Task prompt >>
Search the data below, and report every line in which "point" occurs.

━━━━━━━━━━━━━━━━━━━━

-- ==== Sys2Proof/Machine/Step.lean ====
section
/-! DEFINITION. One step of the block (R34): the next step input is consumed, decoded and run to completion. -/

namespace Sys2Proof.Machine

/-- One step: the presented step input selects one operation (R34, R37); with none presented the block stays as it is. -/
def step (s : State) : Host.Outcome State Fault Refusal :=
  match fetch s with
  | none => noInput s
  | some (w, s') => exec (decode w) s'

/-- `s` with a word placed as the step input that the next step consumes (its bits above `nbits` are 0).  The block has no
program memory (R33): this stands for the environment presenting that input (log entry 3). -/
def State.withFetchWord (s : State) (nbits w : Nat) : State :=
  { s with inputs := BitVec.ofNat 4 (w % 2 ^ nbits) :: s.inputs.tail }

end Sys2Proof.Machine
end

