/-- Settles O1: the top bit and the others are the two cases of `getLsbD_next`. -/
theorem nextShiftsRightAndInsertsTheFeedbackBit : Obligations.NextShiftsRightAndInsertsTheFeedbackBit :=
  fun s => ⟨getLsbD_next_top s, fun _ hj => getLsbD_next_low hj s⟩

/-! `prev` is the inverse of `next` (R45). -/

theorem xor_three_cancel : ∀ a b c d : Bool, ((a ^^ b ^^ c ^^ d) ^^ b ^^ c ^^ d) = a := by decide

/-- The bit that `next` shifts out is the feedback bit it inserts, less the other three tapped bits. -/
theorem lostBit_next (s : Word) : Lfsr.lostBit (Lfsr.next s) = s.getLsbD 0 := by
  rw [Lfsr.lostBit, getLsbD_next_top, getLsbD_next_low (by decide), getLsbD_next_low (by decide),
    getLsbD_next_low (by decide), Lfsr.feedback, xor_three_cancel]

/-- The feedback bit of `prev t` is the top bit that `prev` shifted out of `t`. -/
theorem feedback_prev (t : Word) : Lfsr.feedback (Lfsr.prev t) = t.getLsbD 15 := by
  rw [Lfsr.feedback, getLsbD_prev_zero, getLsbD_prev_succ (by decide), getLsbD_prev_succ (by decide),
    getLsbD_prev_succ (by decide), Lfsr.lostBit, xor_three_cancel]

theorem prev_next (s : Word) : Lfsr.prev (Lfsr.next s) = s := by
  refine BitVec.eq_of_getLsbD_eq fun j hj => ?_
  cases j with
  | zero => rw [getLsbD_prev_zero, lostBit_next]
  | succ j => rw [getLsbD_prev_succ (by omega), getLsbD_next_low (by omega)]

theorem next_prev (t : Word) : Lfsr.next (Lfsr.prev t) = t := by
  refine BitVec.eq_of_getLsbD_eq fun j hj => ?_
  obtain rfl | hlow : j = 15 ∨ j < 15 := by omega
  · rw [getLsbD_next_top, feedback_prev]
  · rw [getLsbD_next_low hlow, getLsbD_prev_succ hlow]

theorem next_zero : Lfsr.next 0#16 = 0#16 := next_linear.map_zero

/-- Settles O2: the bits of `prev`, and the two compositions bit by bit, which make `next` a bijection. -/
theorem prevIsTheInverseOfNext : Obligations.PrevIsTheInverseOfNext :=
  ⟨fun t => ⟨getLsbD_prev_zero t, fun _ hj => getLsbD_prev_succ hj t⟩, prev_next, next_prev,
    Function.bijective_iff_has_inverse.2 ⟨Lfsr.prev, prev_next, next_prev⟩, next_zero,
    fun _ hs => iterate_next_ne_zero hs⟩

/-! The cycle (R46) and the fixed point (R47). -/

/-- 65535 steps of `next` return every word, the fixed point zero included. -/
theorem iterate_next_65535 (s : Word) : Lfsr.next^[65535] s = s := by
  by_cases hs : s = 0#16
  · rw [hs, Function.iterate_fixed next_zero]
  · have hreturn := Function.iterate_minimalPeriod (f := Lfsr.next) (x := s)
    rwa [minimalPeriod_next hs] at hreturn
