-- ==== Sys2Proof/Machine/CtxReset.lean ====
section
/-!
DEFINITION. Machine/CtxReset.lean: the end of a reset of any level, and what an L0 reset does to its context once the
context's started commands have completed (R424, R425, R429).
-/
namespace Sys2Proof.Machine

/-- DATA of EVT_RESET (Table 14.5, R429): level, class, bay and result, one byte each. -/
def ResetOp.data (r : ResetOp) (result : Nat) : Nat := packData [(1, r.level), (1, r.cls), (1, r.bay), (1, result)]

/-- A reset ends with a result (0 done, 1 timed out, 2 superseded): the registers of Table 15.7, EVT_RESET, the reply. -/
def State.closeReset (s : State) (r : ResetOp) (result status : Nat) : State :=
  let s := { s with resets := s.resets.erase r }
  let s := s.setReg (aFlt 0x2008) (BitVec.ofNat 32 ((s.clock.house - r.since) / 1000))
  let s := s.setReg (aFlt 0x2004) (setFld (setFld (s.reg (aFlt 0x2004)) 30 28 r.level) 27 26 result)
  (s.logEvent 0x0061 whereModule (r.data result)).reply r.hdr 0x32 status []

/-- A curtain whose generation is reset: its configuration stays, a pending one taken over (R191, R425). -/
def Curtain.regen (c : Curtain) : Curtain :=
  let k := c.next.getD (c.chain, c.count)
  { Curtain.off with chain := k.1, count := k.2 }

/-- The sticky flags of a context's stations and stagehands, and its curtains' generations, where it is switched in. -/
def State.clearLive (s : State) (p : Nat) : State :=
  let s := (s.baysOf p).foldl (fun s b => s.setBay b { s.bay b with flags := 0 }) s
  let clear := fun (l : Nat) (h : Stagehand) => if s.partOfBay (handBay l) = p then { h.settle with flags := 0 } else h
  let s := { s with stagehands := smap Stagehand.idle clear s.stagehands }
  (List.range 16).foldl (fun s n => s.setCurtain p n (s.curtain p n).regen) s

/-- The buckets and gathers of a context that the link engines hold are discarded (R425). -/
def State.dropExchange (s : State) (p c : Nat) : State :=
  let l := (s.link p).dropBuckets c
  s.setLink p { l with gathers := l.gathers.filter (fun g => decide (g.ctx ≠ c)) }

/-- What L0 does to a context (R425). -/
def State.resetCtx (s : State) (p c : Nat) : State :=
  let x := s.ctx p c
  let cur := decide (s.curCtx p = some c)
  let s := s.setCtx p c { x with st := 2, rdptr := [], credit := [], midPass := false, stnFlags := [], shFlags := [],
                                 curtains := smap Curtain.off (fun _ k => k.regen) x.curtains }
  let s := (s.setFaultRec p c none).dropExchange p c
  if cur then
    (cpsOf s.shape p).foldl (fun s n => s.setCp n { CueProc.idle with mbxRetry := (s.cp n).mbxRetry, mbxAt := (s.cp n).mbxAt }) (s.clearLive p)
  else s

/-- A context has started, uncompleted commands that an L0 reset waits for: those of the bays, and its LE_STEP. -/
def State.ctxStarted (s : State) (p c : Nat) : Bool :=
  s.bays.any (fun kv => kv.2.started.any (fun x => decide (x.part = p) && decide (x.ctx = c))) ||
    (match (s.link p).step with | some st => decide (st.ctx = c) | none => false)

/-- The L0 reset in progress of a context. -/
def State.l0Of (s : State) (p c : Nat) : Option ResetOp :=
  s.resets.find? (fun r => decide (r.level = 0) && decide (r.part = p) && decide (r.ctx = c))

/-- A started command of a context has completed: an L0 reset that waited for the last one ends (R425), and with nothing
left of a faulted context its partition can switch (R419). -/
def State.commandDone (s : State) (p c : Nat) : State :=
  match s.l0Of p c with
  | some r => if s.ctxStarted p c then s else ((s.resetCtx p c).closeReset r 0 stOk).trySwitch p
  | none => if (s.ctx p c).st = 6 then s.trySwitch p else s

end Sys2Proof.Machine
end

━━━━━━━━━━━━━━━━━━━━

Exercise solution >>
/-! The cycle (R46) and the fixed point (R47). -/
/-- 65535 steps of `next` return every word, the fixed point zero included. -/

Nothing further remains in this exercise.